Ja, ich bin sicher privilegiert in einer gewissen Weise und aus einer bestimmten Perspektive betrachtet: ich darf gerade unser „Café Drechsler Jubiläumsalbum“ zusammen mit meinen Kumpels und Freundinnen improvisierter Beat-, Trip- , Dance- , Singer Songwriter- und manchmal durchaus auch Meditationsmusik fertig produzieren, wofür der geniale Martin Klein gerade einen Song, zum Heulen wunderschön beigetragen hat, oder mein lieber Freund Mark Batson in L.A. uns ein geniales Spoken Word und Keyboard Geschenk gemacht hat, heute einer meiner Lieblingsbasser, Stephan Kondert dran am Werken ist, einen Beitrag aus der Bronx für uns fertig zu stellen, wie auch „God on Trumpet“ Matthieu Michel, der liebe Christoph Bernewitz, der geniale, vielen von seiner Zusammenarbeit mit Clueso bekannte Gitarrist aus Berlin und die wunderbare Valerie Saidik aus St. Privat, die Jungs von Origami Punani oder Bartolomey Bittmann, mein jahrelanger Trooper, Recording und Mixing Engineer Clive Martin und viele andere auch – der digitalen Welt der Kommunikation und ein paar fetten Datenkabeln sei an dieser Stelle dafür Dank.

20 Jahr Jubiläumsalbum

Ausserdem darf ich mit einer unglaublich inspirierenden und versierten Truppe an einem Herzensprojekt, wo es um ein Generationen übergreifendes Lernen mit- und voneinander geht, im Südburgenland arbeiten und darf täglich mein Rad und mich in die nördlichen Donauauen mitten in die Natur entführen und mich bei Gelegenheit auch noch in die Donau schmeissen. „Des is alles ned glei nix“ wie meine Mutter sagen würde. Und ja, das hält mich auch im Wesentlichen zusammen these dayz.

mich in die Donau schmeissen

Ich sage zwar manchmal, dass Musik meine erste Liebe war, als hätte ich diese Liebe für mich ent – deckt aber in Wahrheit hat sie mich gefunden, und zwar lange bevor ich bei Blitz und Donner, wie es sich eben für einen Schlagzeuger gehört, von meiner Mama in diese Welt geboren worden war. Musik war mit und in mir seit einem gefühlten „immer“ und jetzt fehlt sie mir wie wahnsinnig.

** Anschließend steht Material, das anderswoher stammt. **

/-- The parts of the machine that a command can change at all: what its rules name, and what those in turn lead to (the recorder,
the alarms, the messages of the pair). -/
def effects : Instr → List Part
  | .suppliesValid .. | .shutdownEnd .. | .mrstNRelease .. =>
    [.power, .ident, .clock, .objects, .blobs, .held, .dict, .recorder, .pair, .alarms, .mram, .tap, .gnss, .gsol,
      .intake, .align, .est, .trk, .ctl, .ring, .alc, .srv, .saf, .net, .panel, .diag, .user, .wires, .free]
  | .strapLevelChange .. =>
    [.objects, .recorder, .pair, .alarms, .est, .ctl, .srv, .saf, .wires]
  | .inputPresent .. =>
    [.power, .objects]
  | .inputAbsent .. =>
    [.power, .objects, .recorder, .alarms]
  | .supplyWarningChange .. | .ocxoWarm .. | .streamLevelCheck .. =>
    [.objects]
  | .totalSupplyLoss .. | .mrstNAct .. =>
    [.power, .clock, .objects, .held, .recorder, .pair, .alarms, .mram, .tap, .ctl, .srv, .saf, .panel, .diag,
      .wires, .free]
  | .tapInstruction .. =>
    [.tap, .wires]
  | .holdupStoreCharged .. | .commandSectionReturn .. | .scrubPass .. =>
    [.objects, .recorder, .alarms]
  | .configurationImageRead .. =>
    [.power, .clock, .objects, .blobs, .recorder, .alarms, .mram, .gsol, .ctl]
  | .resetsReleased .. =>
    [.power]
  | .portsEnabled .. =>
    [.power, .objects, .dict, .recorder, .pair, .alarms, .saf, .net, .wires]
  | .safetySelfTestDone .. =>
    [.power, .objects, .recorder, .pair, .alarms, .saf, .diag, .wires, .free]
  | .holdReady .. =>
    [.power, .objects, .blobs, .recorder, .alarms, .mram, .est, .ctl, .panel, .user]
  | .resumeAbandon .. =>
    [.power, .objects, .recorder, .alarms, .ctl]
  | .thermalWarning .. =>
    [.power, .objects, .recorder, .alarms, .mram]
  | .cycleBoundary .. | .modeSupervision .. | .capstanStart .. | .sampleBoundary .. | .modeRequest .. |
    .disengageRequest .. | .bollardRequest .. | .setMessage .. | .slipwayMessage .. | .takeover .. =>
    [.power, .clock, .objects, .blobs, .held, .dict, .recorder, .pair, .alarms, .mram, .tap, .gnss, .gsol, .intake,
      .align, .est, .trk, .ctl, .ring, .alc, .srv, .saf, .net, .panel, .diag, .user, .wires, .free]
  | .engineStart .. =>
    [.objects, .recorder, .alarms, .est, .ctl]
  | .ganderCompare .. =>
    [.clock, .objects, .blobs, .held, .recorder, .pair, .alarms, .tap, .ctl, .ring, .srv, .saf, .diag, .wires,
      .free]
  | .ringFrameStart .. | .ringPacketForward .. | .feedbackPacketPass .. | .containerPass .. =>
    [.objects, .recorder, .alarms, .ring, .diag, .wires, .free]
  | .commandSectionRx .. | .ringUnwrap .. =>
    [.objects, .ring]
  | .syncPacketRx .. =>
    [.clock, .objects, .held, .recorder, .pair, .alarms, .gnss, .gsol, .intake, .align, .est, .trk, .ctl, .ring,
      .srv, .saf, .net, .diag, .user]
  | .feedbackPacketReturn .. =>
    [.objects, .recorder, .alarms, .ring]
  | .ownerExpiry .. =>
    [.ring]
  | .ringLinkDown .. =>
    [.objects, .recorder, .alarms, .ring, .diag]
  | .ringTimeLoss .. | .timeSourceChange .. | .slewDone .. =>
    [.clock, .objects]
  | .ssiBurst .. =>
    [.objects, .recorder, .pair, .alarms, .srv, .diag, .wires, .free]
  | .dacFrame .. =>
    [.objects, .recorder, .alarms, .ctl, .srv, .wires]
  | .drvfbChange .. =>
    [.objects, .pair, .srv, .diag, .wires, .free]
  | .enableTimeout .. | .driveDropTimeout .. | .staleHoldTimeout .. | .offDelayExpiry .. =>
    [.objects, .recorder, .alarms, .srv]
  | .servoRateWrite .. | .servoBankSwap .. | .servoBankCopy .. | .timeSecondsRead .. | .ppsSettingWrite .. |
    .keptDataErase .. | .harbourModeOn .. | .harbourModeOff .. | .sourceReadmit .. | .calibrationCommit .. |
    .trackDelete .. | .joystickWrite .. | .controlRateWrite .. | .outputPhaseWrite .. | .bankSwap .. | .bankCopy .. |
    .busLimitWrite .. | .allocationWrite .. | .geometryWrite .. | .geometryModeWrite .. | .writeMessage .. | .laneDown ..
    | .rejoinWrite .. | .drillNow .. | .sfARemoteReset .. | .safetyReset .. | .safeTestCommand .. | .sdoRequest .. |
    .transferTimeout .. | .rpdoRx .. | .odRead .. | .odWrite .. | .sessionOpen .. | .sessionAuthenticate .. |
    .sessionClose .. | .clientNonce .. | .clientTag .. | .sessionCloseWrite .. | .pairKeyWrite .. | .storeParameters .. |
    .restoreDefaults .. | .objectWrite .. | .recorderSeal .. | .recorderUnseal .. | .windowCapture .. | .areaWrite .. |
    .cursorWrite .. | .panelEnableWrite .. | .readClearArm .. | .readClear .. | .injectionArm .. | .injectionCancel .. |
    .linkTestGenerate .. | .linkTestCheck .. | .linkTestLoopback .. | .linkTestStop .. | .userPairRun .. |
    .userPairStop .. | .imageWrite .. =>
    [.power, .clock, .objects, .blobs, .held, .dict, .recorder, .pair, .alarms, .mram, .tap, .ctl, .ring, .srv,
      .saf, .net, .diag, .user, .wires, .free]
  | .timeFirstSet .. | .timeStep .. =>
    [.clock, .objects, .held, .recorder, .pair, .alarms, .gnss, .gsol, .intake, .align, .est, .trk, .ctl, .ring,
      .srv, .saf, .net, .user]
  | .timeSourceQualify .. =>
    [.clock]
  | .timeSourceLoss .. =>
    [.clock, .objects, .recorder, .alarms]
  | .ppsPulse .. | .timeMessage .. =>
    [.clock, .objects, .wires]
  | .ptpEventRx .. =>
    [.clock, .objects, .recorder, .alarms, .wires]
  | .ptpTransparentForward .. =>
    [.clock, .wires]
  | .framingLock .. | .channelAssign .. | .channelRelease .. | .integrationDump .. | .detectorWindow .. | .reacqTimeout .. =>
    [.objects, .gnss]
  | .framingError .. | .ifClockCheck .. | .portFault .. =>
    [.objects, .recorder, .alarms, .gnss, .gsol]
  | .portRetry .. | .acqJobEnd .. | .pullinTimeout .. | .harbourWakeEnd .. | .ifLaneCheckerLock .. =>
    [.objects, .recorder, .alarms, .gnss]
  | .frontendInit .. =>
    [.objects, .gnss, .wires]
  | .acqJobStart .. =>
    [.gnss]
  | .measurementInstant .. =>
    [.gsol]
  | .measurementRecordReady .. =>
    [.objects, .blobs, .pair, .gnss, .gsol, .diag, .wires, .free]
  | .solutionReady .. =>
    [.clock, .objects, .recorder, .pair, .alarms, .gsol, .align, .diag, .wires, .free]
  | .attitudeReady .. =>
    [.objects, .recorder, .pair, .alarms, .gsol, .align, .diag, .wires, .free]
  | .keptDataWrite .. =>
    [.clock, .objects, .mram, .gsol]
  | .harbourWake .. =>
    [.objects, .gsol]
  | .packetCommit .. | .packetDiscard .. | .packetGapTimeout .. | .chainOutput .. | .serialCharacterRx .. =>
    [.objects, .recorder, .pair, .alarms, .intake, .diag, .wires, .free]
  | .queueRead .. =>
    [.objects, .recorder, .alarms, .intake, .wires]
  | .packetConsume .. =>
    [.objects, .recorder, .pair, .alarms, .intake, .align]
  | .chainClockWindow .. =>
    [.objects, .recorder, .alarms, .intake]
  | .chainClockLoss .. =>
    [.objects, .intake]
  | .sourceExclusion .. =>
    [.objects, .recorder, .alarms, .align]
  | .warmStateWrite .. =>
    [.mram, .est]
  | .trackProcessing .. =>
    [.objects, .recorder, .alarms, .align, .trk, .free]
  | .trackTimeout .. =>
    [.objects, .recorder, .alarms, .trk, .free]
  | .pbtripChange .. =>
    [.alc]
  | .twMessageRx .. =>
    [.power, .ident, .clock, .objects, .blobs, .held, .dict, .recorder, .pair, .alarms, .mram, .tap, .ctl, .ring,
      .srv, .saf, .net, .diag, .user, .wires, .free]
  | .inputMessage .. =>
    [.objects, .recorder, .pair, .alarms, .gsol, .intake, .align, .srv]
  | .setAckMessage .. =>
    [.objects, .recorder, .pair, .alarms]
  | .digestMessage .. | .heartbeatSend .. =>
    [.objects, .blobs, .recorder, .pair, .alarms, .ring, .diag, .wires, .free]
  | .timeMessageTw .. =>
    [.clock, .objects, .held, .recorder, .pair, .alarms, .gnss, .gsol, .intake, .align, .est, .trk, .ctl, .ring,
      .srv, .saf, .net, .diag, .user, .wires, .free]
  | .timeMessageSend .. | .joinRequest .. | .slipwayRetry .. =>
    [.objects, .pair, .diag, .wires, .free]
  | .hardFaultNotice .. =>
    [.objects, .recorder, .pair]
  | .partnerDemand .. | .safeInputChange .. | .sfADiscrepancy .. | .sfAResetPulse .. | .testFrameCheck .. | .ssOverload ..
    | .soChannelTest .. | .soReadbackTimeout .. =>
    [.objects, .recorder, .pair, .alarms, .saf, .diag, .wires, .free]
  | .release .. | .takeOverIFall .. | .drillDue .. | .takeOverIRise .. =>
    [.pair]
  | .laneUp .. =>
    [.power, .ident, .clock, .objects, .held, .recorder, .pair, .alarms, .tap, .ctl, .srv, .saf, .diag, .wires,
      .free]
  | .partnerGone .. =>
    [.clock, .objects, .blobs, .held, .recorder, .pair, .alarms, .tap, .gsol, .est, .ctl, .srv, .saf, .diag, .wires,
      .free]
  | .startupWaitExpiry .. | .claimWaitExpiry .. =>
    [.power, .clock, .objects, .held, .recorder, .pair, .alarms, .tap, .ctl, .srv, .saf, .diag, .wires, .free]
  | .bothActiveConflict .. | .hardFault .. | .suspectSelfTestDone .. | .autoRejoin .. | .slipwayComplete .. |
    .slipwayFail .. | .supervisionFault .. =>
    [.clock, .objects, .held, .recorder, .pair, .alarms, .tap, .ctl, .srv, .saf, .diag, .wires, .free]
  | .testPulse .. =>
    [.objects, .recorder, .alarms, .intake, .saf, .diag, .wires, .free]
  | .ssRetry .. =>
    [.objects, .saf]
  | .safeProduce .. =>
    [.objects, .recorder, .alarms, .net, .wires]
  | .safeFrameRx .. | .connectionLost .. =>
    [.objects, .held, .recorder, .pair, .alarms, .net, .diag, .wires, .free]
  | .pairingWindowEnd .. | .channelReportRx .. =>
    [.objects, .recorder, .alarms, .net]
  | .channelReportSend .. | .probeSend .. =>
    [.net, .wires, .free]
  | .prpSupervisionSend .. =>
    [.net, .wires]
  | .syncRx .. | .nmtCommand .. =>
    [.objects, .dict, .recorder, .alarms]
  | .tpdoSend .. =>
    [.dict, .wires, .free]
  | .canHeartbeat .. =>
    [.dict, .wires]
  | .sessionIdleTimeout .. =>
    [.objects, .dict, .recorder]
  | .lockoutExpiry .. | .clientForget .. =>
    [.dict]
  | .recordAccept .. | .directoryUpdate .. =>
    [.recorder]
  | .recordDrop .. =>
    [.objects, .recorder]
  | .panelHalfCycle .. =>
    [.panel, .wires]
  | .panelFrameEnd .. =>
    [.objects, .blobs, .recorder, .alarms, .mram, .panel]
  | .panelUpdateRequest .. =>
    [.mram, .panel]
  | .uncorrectableWord .. =>
    [.power, .clock, .objects, .blobs, .held, .dict, .recorder, .pair, .alarms, .mram, .tap, .intake, .align, .ctl,
      .ring, .srv, .saf, .net, .diag, .user, .wires, .free]
  | .injection .. =>
    [.objects, .recorder, .alarms, .intake, .diag, .free]
  | .detectionTimeout .. | .prbsCheckerLock .. =>
    [.objects, .recorder, .alarms, .diag]
  | .linkTestTimeLimit .. =>
    [.objects, .recorder, .diag]
  | .loopbackFrame .. =>
    [.objects, .recorder, .alarms, .diag, .wires]
  | .userSlotOpen .. =>
    [.objects, .recorder, .pair, .alarms, .ctl, .diag, .user, .wires]
  | .odReadCall .. | .mbWrite .. =>
    [.objects, .recorder, .alarms, .diag, .user, .wires]
  | .propose .. =>
    [.user, .wires]
  | .returnCall .. =>
    [.objects, .recorder, .alarms, .user]
  | .slotOverrun .. | .userPairFault .. =>
    [.objects, .recorder, .alarms, .diag, .user]
  | .imageVerified .. =>
    [.objects, .recorder, .user]
  | .storeComplete .. =>
    [.power, .objects, .dict, .recorder, .alarms, .mram]
  | .netLinkChange .. =>
    [.objects, .net]
  | .canErrorStateChange .. =>
    [.objects, .dict, .recorder, .alarms, .diag]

Ja, es ist ja nicht so, dass wir keine Instrumente zu Hause hätten, oder so – aber als inzwischen seit 45 Jahren aktiv tätiger, auf der ganzen Welt herum kugelnder „Live“ Musiker und Musikant fehlen mir diese wunderbaren Energien von eben solchen Live Konzerten, bei denen Musiker, Musikanten und Publikum gemeinsam in eine Welle und in diese fantastische Energie eintauchen und mit ihr träumen, tanzen, lachen, schreien, kreischen, weinen, sich umarmen, sich spüren und fliegen können und dürfen, egal wo sie vorher hergekommen und nachher hingegangen, oder gefahren, oder geflogen sind. Das fehlt mir, meinem Herz und meiner Seele! Big Time!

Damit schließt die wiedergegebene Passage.